Income and covered-call ETFs
Some sector funds are built around income rather than a single industry. YMAX (Betashares Australian Top 20 Equity Yield Maximiser, 0.76% p.a.) holds large ASX companies and writes covered call options over them to generate extra income, which can lift the distribution yield while capping some of the upside. Check the current yield on the YMAX ETF page. A higher yield is not the same as a higher total return, and past performance is not a reliable indicator of future returns. For income funds more broadly, see our high yield ETF guide.
Sustainability and ESG ETFs
- ETHI (Betashares Global Sustainability Leaders ETF, 0.59% p.a.) holds large global companies screened on climate and ethical criteria.
- FAIR (Betashares Australian Sustainability Leaders ETF, 0.49% p.a.) applies a similar screen to Australian companies.
ESG funds are broader than most single-theme funds, but their screens still tilt the portfolio away from the whole market, so returns can differ from a standard index fund.
How thematic ETFs differ from broad market funds
Three differences matter most.
- Concentration and volatility. A thematic ETF holds far fewer companies than a broad fund, all tied to one theme. That can mean larger swings in both directions, and long periods out of favour. Past performance is not a reliable indicator of future returns.
- Overlap. Many thematic holdings already sit inside broad funds. A global technology fund overlaps heavily with the technology weight in VGS, so adding it can double up an existing exposure. Check before you buy with the ETFLens Overlap Checker.
- Fees. Thematic and sector MERs on the ASX range from around 0.31% p.a. (infrastructure) to 0.76% p.a. (a covered-call income fund), against roughly 0.04% to 0.20% for broad market funds.
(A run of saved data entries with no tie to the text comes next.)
-- ==== Sys2Proof/Config.lean ====
section
/-! DEFINITION. What the part fixes (Table 0-2) and the one value the manual leaves undefined. -/

namespace Sys2Proof

/-- FREE VALUE (assumption 1). What the array byte at an address holds while nothing has written it since the
`cycle`-th release of RSTIN#: the manual calls array contents undefined (R18, section 1.7, R96). It has no body, so
nothing can be proved of the byte. Addresses at or above the array's size stand for the copy buffer, whose contents
are undefined at the release as well (R18, R114). -/
opaque Config.undefinedByte (cycle address : Nat) : Byte

/-- Rows per device (Table 0-2). -/
def Config.rowsPerDevice : Nat := 1024

/-- Columns per row, one byte each (Table 0-2). -/
def Config.columnsPerRow : Nat := 256

/-- Bytes of four devices: the first address that names no array byte. -/
def Config.arrayBytes : Nat := 4 * 1024 * 256

/-- Columns moved by one copy, pattern or check burst (Table 0-2). -/
def Config.burstColumns : Nat := 32

/-- Bursts that cover one row (Table 0-2). -/
def Config.burstsPerRow : Nat := 8

/-- Capacity of the request queue and of the completion queue (R81, R93). -/
def Config.queueEntries : Nat := 16

/-- Capacity of the write staging FIFO in bytes (R80). -/
def Config.stagingBytes : Nat := 64

/-- Capacity of the due queue (R69). -/
def Config.dueEntries : Nat := 512

/-- Capacity of the probe result log (R149). -/
def Config.logEntries : Nat := 8

/-- The most pending slices (R62). -/
def Config.pendingSlices : Nat := 15

/-- Slices in a pass, and the row stride of a slice scan (R57, R63). -/
def Config.slicesPerPass : Nat := 16

/-- The consecutive-host-grant count at which maintenance goes ahead (R30). -/
def Config.hostGrantLimit : Nat := 8

/-- Readings in a full thermal window (R156). -/
def Config.windowReadings : Nat := 4

/-- The pass starts without a supplied reading at which the external-sensor timeout fires (R159). -/
def Config.staleLimit : Nat := 4

/-- Timer lengths are counted in half microseconds, the largest unit in which every length of the manual is whole:
one sixteenth of a T_base of whole milliseconds is a whole number of them (R57). -/
def Config.unitsPerMicrosecond : Nat := 2

/-- Half microseconds in a millisecond. -/
def Config.unitsPerMillisecond : Nat := 2000

/-- The power-up pause, 300 µs (R16), in half microseconds. -/
def Config.pauseUnits : Nat := 600

/-- One slice period, T_base / 16 (R57), in half microseconds: T_base ms × 2000 / 16. -/
def Config.slicePeriod (tbase : Nat) : Nat := tbase * 125

/-- The length of a stretch, step × T_base (R126), in half microseconds. -/
def Config.stretchLength (step tbase : Nat) : Nat := step * tbase * Config.unitsPerMillisecond

/-- The open-row time limit of whole microseconds (R14), in half microseconds. -/
def Config.openRowLength (limit : Nat) : Nat := limit * Config.unitsPerMicrosecond

end Sys2Proof
end

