/-- The temperature supervisor (Table 9-1); its configuration stands in Configuration. -/
structure Supervisor where
  conversion : Conversion
  /-- The reading window, oldest first (R156). -/
  window : List Int
  thermal : ThermalState
  /-- The external staleness count (R159). -/
  stale : Nat
  lastReading : Option Int
  deriving DecidableEq, Repr

/-- The whole state of the block, its attached array's contents among it. -/
structure State where
  /-- The controller state, `none` while RSTIN# is low (R166). -/
  controller : Option Controller
  /-- The device count, 1 to 4 (R1). -/
  deviceCount : Nat
  host : HostInterface
  config : Configuration
  port : ArrayPort
  /-- The row retention table: the records that differ from their power-on value, by device × 1024 + row (R36, R55). -/
  records : List (Nat × Record)
  scheduler : Scheduler
  requests : RequestEngine
  /-- The redirect table, by reserved index (R99). -/
  redirects : List (Nat × RedirectEntry)
  copy : CopyEngine
  probes : ProbeEngine
  supervisor : Supervisor
  /-- The bytes of the attached array written since the last release of RSTIN#, by
  (device × 1024 + row) × 256 + column (R2). -/
  array : List Host.Cell
  /-- MODEL's own: the number of releases of RSTIN#, which selects the free values of the array (assumption 1). -/
  powerCycle : Nat
  /-- MODEL's own: the commands that wait, first in first out. -/
  pending : List Instr
  deriving DecidableEq, Repr

/-- The reasons for which a step stops the machine: there are none. The manual gives every command an effect in every
state: where it names no effect the command is refused to the host in CMD_STATUS or HOST_ERR, or ignored (R164, R167). -/
inductive Fault
  deriving DecidableEq, Repr

/-- The reasons for which a command has no meaning. -/
inductive Refusal where
  /-- Raised by an arm of `exec` whose command has no meaning yet, by the table's mnemonic. No arm raises it now. Safe: the
  machine stops where the hardware goes on. -/
  | notModelled (mnemonic : String)
  deriving DecidableEq, Repr

/-- A device after the release of RSTIN#: CLOSED, timer STOPPED, no close claim (R18). -/
def DeviceState.atReset : DeviceState :=
  { openRow := none, timer := .stopped, closeClaim := false }

/-- A probe context after the release of RSTIN# (R117). The LFSR register's value is the model's choice
(assumption 3). -/
def ProbeContext.atReset : ProbeContext :=
  { state := .idle, target := { device := 0, number := 0 }, mode := .search, pattern := .solid0, seed := 0,
    userPattern := none, trials := 1, step := 1, trial := 1, parkIndex := 0, burstsDone := 0, mismatch := 0,
    firstFailing := none, lastPassed := 0, failingStep := none, failingMismatch := 0, prior := none,
    stretchTimer := .stopped, abortReason := none, outcome := none, lfsr := 0 }

/-- Four copies of one value. -/
def Quad.all {α : Type} (a : α) : Quad α :=
  { q0 := a, q1 := a, q2 := a, q3 := a }

/-- The host interface after the release of RSTIN# (Table 10-1). -/
def HostInterface.atReset : HostInterface :=
  { events := 0, mask := 0, interrupt := false, error := .none, command := 0, status := .none, args := Quad.all 0,
    patternArgs := Quad.all 0, results := Quad.all 0, readData := 0 }

/-- The configuration after the release of RSTIN# (Table 10-1). -/
def Configuration.atReset : Configuration :=
  { tbaseWritten := 64, pageOpen := false, rowLimit := 60, epochDivider := 64, ageLimit := 100, warmEnter := 70,
    hotEnter := 85, hysteresis := 5, external := false, autoRetire := false }

/-- The array port after the release of RSTIN#: free, every device closed, the pause timer started (R16, R18, R34). -/
def ArrayPort.atReset : ArrayPort :=
  { operation := none, devices := Quad.all DeviceState.atReset, pause := .running Config.pauseUnits 0, initCycle := 0,
    hostGrants := 0 }

/-- The refresh scheduler after the release of RSTIN# (R76). -/
def Scheduler.atReset : Scheduler :=
  { sliceTimer := .stopped, serial := 65535, pass := 0, epoch := 0, tbase := 64, pendingSlices := 0, cursor := none,
    due := [], forced := false, refreshing := false }

/-- The request engine after the release of RSTIN# (R96). -/
def RequestEngine.atReset : RequestEngine :=
  { kindField := 0, deviceField := 0, rowField := 0, columnField := 0, lengthField := 0, tagField := 0, fillField := 0,
    staging := [], requests := [], access := none, completions := [], cursor := 0 }

/-- The copy engine after the release of RSTIN# (R114). The manual calls the copy buffer's contents undefined: 32 zero
bytes are the model's choice for this one state (assumption 3). -/
def CopyEngine.atReset : CopyEngine :=
  { queue := [], engine := .idle, buffer := List.replicate 32 0, retire := none }

/-- The probe engine after the release of RSTIN# (R117, R147, R149). -/
def ProbeEngine.atReset : ProbeEngine :=
  { contexts := Quad.all ProbeContext.atReset, log := [], waiting := [] }

/-- The temperature supervisor after the release of RSTIN# (R161). -/
def Supervisor.atReset : Supervisor :=
  { conversion := .idle, window := [], thermal := .hot, stale := 0, lastReading := none }

/-- The part right after the power-on reset, the release of RSTIN# with both straps low (the straps are the model's
choice, assumption 2). -/
def State.reset : State :=
  { controller := some .powerup, deviceCount := 1, host := HostInterface.atReset, config := Configuration.atReset,
    port := ArrayPort.atReset, records := [], scheduler := Scheduler.atReset, requests := RequestEngine.atReset,
    redirects := [], copy := CopyEngine.atReset, probes := ProbeEngine.atReset, supervisor := Supervisor.atReset,
    array := [], powerCycle := 0, pending := [] }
Over decades that gap compounds; model it on the Fee Analyser.
None of this makes thematic ETFs unsuitable, but it does mean they are usually considered a smaller, satellite part of a portfolio rather than its core. Whether any theme fits your situation depends on your objectives and circumstances, which ETFLens cannot assess. For the broad core alternative, see our guides to index funds in Australia and the most widely held ASX ETFs.
This article is general information only and not personal financial advice. ETFLens does not hold an Australian Financial Services Licence (AFSL). Thematic and sector ETFs are concentrated and can be more volatile than broad market funds. Consider your own objectives, financial situation and needs, or speak with a licensed financial adviser before making investment decisions. Past performance is not a reliable indicator of future returns.